The union, known locally as the Douglas County Federation, has not advocated shutting down schools, said its president, Kallie Leyba, and the union’s national organization has issued two studies on how to reopen schools safely.

Leyba said a hybrid model is the best way for schools to achieve social distancing. After watching the July 25 school board meeting, Leyba said she felt school board directors came to the best decision for reopening schools given the pandemic’s status in Douglas County, she said.

DCF member and Highlands Ranch High School teacher Maria Volker spoke to Colorado Community Media following the board’s July 25 decision. She said hybrid learning is the best compromise.

Volker said she needs to work and would have felt forced to return to teaching if the district stuck to its 100% in-person learning plan. She said the board listened “to all sides” by choosing hybrid.

“I am scared,” she said. “For me, for kids, for family, but I think they made a good choice.”

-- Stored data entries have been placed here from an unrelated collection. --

/-- The fixed part, field by field. -/
@[simp] theorem State.fixed_fields (s : State) : (s.inReset, s.strapBase, s.run, s.windows, s.pending) = s.fixed := rfl

/-- A measure that each step of a fold keeps is kept by the fold. -/
theorem foldl_keeps {α β σ : Type} (m : σ → β) (f : σ → α → σ) (h : ∀ s x, m (f s x) = m s) (xs : List α) (s : σ) :
    m (xs.foldl f s) = m s := by
  induction xs generalizing s with
  | nil => rfl
  | cons x xs ih => simp [ih, h]

/-- A measure that each later step of a fold keeps is that of the first. -/
theorem foldl_keeps_from {α β σ : Type} (m : σ → β) (f : σ → α → σ) (h : ∀ s x, m (f s x) = m s) (xs : List α)
    (s s0 : σ) (h0 : m s = m s0) : m (xs.foldl f s) = m s0 := (foldl_keeps m f h xs s).trans h0

/-! ## The index words a write can cover (R161, R173) -/

theorem takeWord_producer (i : Nat) (p : Nat × Byte) (ps : List (Nat × Byte)) (s : State) :
    takeWord 0 i (p :: ps) s = handProducer i (composeWord s.cmu.shadow (p :: ps)) s := by unfold takeWord; rfl

theorem takeWord_noticeConsumer (i : Nat) (p : Nat × Byte) (ps : List (Nat × Byte)) (s : State) :
    takeWord 3 i (p :: ps) s = handNoticeConsumer (composeWord s.nw.noticeShadow (p :: ps)) s := by
  unfold takeWord; rfl

theorem takeWord_dueConsumer (i : Nat) (p : Nat × Byte) (ps : List (Nat × Byte)) (s : State) :
    takeWord 5 i (p :: ps) s = handDueConsumer (composeWord s.nw.dueShadow (p :: ps)) s := by unfold takeWord; rfl

theorem takeWord_other (w i : Nat) (h0 : w ≠ 0) (h3 : w ≠ 3) (h5 : w ≠ 5) (p : Nat × Byte) (ps : List (Nat × Byte))
    (s : State) : takeWord w i (p :: ps) s = s := by
  unfold takeWord
  split
  · rfl
  · split <;> simp_all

The Douglas County Federation is still advocating for some changes to the district’s plan, Leyba said, and will ask that schools use a block schedule rather than having teachers hold seven or eight periods a day.

A block schedule would limit teachers’ exposure to students, lessen how often students pass each other in school halls and shrink the number of people needing to quarantine if someone contracts the virus.

“We have wanted to get back into the classroom for the last four months,” Leyba said in an email. “Our message has been consistent — we believe that the best way to educate our kids is in the schools. We need the community to help make that a reality by doing everything they can to keep our transmission rates down.”